◆ **Data supplied**:
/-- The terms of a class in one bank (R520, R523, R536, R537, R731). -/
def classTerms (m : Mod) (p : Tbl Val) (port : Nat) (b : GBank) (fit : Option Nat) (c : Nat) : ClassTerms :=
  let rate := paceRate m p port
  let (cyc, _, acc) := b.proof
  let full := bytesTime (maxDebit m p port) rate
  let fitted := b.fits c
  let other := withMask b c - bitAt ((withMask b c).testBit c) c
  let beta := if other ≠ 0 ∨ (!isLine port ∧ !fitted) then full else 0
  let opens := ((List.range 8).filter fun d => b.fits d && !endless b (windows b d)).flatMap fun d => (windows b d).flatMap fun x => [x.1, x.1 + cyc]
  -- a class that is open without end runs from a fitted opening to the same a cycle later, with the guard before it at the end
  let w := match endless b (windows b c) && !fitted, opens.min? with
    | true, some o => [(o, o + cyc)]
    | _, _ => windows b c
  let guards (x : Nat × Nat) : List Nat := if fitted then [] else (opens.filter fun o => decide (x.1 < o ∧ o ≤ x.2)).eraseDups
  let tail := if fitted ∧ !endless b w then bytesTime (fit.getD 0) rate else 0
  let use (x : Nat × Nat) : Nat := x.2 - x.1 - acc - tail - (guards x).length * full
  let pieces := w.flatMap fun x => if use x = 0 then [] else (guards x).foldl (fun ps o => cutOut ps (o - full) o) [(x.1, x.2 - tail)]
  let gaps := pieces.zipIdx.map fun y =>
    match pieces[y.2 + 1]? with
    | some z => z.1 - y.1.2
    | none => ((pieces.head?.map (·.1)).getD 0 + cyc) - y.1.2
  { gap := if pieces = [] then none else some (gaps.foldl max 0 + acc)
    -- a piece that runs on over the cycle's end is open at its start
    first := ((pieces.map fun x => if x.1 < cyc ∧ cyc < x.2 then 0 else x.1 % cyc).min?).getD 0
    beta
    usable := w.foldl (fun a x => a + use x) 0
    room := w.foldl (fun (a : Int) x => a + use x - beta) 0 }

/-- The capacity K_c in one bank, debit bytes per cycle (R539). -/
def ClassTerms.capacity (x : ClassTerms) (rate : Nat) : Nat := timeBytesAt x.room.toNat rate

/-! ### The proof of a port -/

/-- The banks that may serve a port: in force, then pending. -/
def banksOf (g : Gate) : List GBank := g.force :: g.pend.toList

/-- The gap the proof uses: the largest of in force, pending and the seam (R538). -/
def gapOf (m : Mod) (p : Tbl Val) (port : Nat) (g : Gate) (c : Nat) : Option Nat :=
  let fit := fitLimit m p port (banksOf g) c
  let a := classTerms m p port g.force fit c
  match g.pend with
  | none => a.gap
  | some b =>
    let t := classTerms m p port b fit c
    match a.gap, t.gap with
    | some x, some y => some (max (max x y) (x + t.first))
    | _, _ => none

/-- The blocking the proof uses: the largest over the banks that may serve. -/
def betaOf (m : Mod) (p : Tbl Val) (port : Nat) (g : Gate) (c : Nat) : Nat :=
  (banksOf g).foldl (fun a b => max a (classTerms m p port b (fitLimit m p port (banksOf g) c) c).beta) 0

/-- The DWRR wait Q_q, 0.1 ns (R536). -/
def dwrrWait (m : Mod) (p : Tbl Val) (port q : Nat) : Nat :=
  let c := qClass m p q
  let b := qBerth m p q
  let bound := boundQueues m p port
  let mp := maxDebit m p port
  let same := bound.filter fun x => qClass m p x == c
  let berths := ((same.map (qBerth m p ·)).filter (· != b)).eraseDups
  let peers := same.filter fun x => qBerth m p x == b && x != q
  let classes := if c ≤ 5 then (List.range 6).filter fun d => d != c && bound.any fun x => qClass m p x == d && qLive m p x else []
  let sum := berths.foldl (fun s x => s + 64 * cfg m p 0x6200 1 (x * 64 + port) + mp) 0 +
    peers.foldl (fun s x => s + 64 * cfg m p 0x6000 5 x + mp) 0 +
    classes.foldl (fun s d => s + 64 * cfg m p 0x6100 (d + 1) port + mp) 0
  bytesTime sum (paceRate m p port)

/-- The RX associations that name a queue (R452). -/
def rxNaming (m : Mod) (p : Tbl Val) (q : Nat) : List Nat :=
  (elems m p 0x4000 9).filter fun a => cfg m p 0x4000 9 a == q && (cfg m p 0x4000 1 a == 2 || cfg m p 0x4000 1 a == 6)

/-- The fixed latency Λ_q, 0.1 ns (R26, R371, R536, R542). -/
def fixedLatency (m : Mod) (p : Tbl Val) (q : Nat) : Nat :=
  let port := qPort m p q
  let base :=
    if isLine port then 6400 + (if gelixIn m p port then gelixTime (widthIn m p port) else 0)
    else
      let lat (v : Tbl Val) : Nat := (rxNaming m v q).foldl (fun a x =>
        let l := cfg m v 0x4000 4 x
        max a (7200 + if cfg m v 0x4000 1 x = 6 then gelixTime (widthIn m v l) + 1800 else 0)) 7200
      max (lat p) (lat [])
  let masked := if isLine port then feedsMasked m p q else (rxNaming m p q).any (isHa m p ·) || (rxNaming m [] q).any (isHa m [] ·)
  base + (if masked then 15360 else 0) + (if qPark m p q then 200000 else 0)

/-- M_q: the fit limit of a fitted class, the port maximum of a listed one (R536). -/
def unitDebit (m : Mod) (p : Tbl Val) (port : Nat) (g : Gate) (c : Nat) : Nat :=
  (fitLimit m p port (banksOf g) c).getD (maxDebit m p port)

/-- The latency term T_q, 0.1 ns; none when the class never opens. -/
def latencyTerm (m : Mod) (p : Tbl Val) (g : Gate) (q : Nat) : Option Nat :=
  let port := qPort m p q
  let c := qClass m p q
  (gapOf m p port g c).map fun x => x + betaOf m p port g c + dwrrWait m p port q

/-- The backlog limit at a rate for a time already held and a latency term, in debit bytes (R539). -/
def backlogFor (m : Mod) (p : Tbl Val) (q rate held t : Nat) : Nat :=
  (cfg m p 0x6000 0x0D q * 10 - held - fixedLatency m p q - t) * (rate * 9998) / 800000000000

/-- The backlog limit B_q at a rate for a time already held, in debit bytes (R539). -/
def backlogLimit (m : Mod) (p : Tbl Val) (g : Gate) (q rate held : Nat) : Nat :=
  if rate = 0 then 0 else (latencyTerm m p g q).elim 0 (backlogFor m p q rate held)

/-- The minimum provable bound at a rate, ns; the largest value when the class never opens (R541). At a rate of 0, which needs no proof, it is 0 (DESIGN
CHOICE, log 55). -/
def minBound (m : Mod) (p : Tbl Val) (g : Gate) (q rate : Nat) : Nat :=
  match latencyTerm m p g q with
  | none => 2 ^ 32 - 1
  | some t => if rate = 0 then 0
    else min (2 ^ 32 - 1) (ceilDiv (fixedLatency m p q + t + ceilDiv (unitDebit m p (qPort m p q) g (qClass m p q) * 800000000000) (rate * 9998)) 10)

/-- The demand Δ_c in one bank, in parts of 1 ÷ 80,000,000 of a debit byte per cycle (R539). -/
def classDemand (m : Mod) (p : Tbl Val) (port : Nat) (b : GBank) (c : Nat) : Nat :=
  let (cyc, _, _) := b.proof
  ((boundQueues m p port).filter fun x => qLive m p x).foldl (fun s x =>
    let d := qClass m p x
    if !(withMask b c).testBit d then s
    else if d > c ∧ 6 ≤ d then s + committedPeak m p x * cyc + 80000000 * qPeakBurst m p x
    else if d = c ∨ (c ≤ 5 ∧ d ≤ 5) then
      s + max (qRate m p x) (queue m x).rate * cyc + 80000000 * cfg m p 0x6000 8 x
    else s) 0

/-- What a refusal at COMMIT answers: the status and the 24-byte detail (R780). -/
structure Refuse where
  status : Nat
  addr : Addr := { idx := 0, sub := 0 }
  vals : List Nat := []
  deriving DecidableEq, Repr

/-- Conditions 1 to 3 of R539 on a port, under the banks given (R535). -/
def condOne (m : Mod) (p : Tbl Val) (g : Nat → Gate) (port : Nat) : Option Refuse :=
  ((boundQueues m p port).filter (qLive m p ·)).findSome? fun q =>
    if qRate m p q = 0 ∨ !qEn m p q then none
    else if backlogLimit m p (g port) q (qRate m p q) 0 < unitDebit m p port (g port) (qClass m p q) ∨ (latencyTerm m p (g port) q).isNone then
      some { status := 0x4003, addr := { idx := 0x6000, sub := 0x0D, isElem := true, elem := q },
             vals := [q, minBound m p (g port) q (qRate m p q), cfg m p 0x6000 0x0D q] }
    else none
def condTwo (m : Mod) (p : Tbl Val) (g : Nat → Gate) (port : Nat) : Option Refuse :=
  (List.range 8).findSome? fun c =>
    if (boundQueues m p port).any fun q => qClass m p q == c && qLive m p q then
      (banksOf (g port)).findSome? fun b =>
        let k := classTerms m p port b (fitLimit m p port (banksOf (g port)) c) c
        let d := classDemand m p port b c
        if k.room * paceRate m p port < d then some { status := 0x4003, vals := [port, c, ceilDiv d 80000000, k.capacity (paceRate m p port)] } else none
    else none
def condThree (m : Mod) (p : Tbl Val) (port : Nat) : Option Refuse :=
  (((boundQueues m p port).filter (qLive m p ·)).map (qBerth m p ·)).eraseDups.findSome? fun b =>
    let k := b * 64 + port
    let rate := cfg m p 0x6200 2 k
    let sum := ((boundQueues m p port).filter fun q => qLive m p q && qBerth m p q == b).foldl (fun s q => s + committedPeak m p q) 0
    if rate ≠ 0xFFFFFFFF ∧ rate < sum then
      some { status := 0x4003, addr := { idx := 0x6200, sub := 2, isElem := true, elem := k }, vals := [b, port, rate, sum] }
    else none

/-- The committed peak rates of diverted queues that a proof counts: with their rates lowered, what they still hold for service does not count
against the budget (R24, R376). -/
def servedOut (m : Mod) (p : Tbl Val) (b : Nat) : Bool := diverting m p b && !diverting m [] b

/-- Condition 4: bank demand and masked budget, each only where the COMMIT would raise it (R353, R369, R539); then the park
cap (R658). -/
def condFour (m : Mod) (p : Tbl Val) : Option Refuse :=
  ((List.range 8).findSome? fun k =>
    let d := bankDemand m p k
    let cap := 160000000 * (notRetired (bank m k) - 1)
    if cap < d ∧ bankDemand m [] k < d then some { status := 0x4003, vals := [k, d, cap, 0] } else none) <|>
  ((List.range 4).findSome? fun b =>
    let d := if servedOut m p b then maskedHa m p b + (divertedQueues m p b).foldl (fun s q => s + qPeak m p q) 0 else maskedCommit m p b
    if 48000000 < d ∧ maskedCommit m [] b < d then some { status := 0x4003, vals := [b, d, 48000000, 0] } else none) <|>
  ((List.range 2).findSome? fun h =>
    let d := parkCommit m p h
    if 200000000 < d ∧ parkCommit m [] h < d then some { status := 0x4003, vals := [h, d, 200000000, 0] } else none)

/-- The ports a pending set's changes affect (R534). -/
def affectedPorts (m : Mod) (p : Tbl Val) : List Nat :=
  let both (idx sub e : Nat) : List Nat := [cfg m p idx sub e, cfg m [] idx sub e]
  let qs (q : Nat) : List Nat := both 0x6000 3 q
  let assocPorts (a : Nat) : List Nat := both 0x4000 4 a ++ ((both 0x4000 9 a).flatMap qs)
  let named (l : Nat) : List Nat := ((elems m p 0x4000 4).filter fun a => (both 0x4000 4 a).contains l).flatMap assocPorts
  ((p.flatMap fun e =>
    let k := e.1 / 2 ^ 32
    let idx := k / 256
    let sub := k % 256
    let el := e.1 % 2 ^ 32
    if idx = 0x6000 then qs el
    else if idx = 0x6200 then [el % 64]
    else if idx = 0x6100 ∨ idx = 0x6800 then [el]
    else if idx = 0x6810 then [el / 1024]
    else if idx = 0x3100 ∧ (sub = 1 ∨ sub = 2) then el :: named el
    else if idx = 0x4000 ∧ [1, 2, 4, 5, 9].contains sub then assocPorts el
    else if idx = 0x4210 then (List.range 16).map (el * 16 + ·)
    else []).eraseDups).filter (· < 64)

◆ **Problem description**:
From the entries above, write out only the lines starting at the line that holds "let el := e.1 % 2 ^ 32" and ending at the line that holds "else if idx = 0x3100", keeping both and matching them exactly.

◆ **Answer to the exercise**:
    let el := e.1 % 2 ^ 32
    if idx = 0x6000 then qs el
    else if idx = 0x6200 then [el % 64]
    else if idx = 0x6100 ∨ idx = 0x6800 then [el]
    else if idx = 0x6810 then [el / 1024]
    else if idx = 0x3100 ∧ (sub = 1 ∨ sub = 2) then el :: named el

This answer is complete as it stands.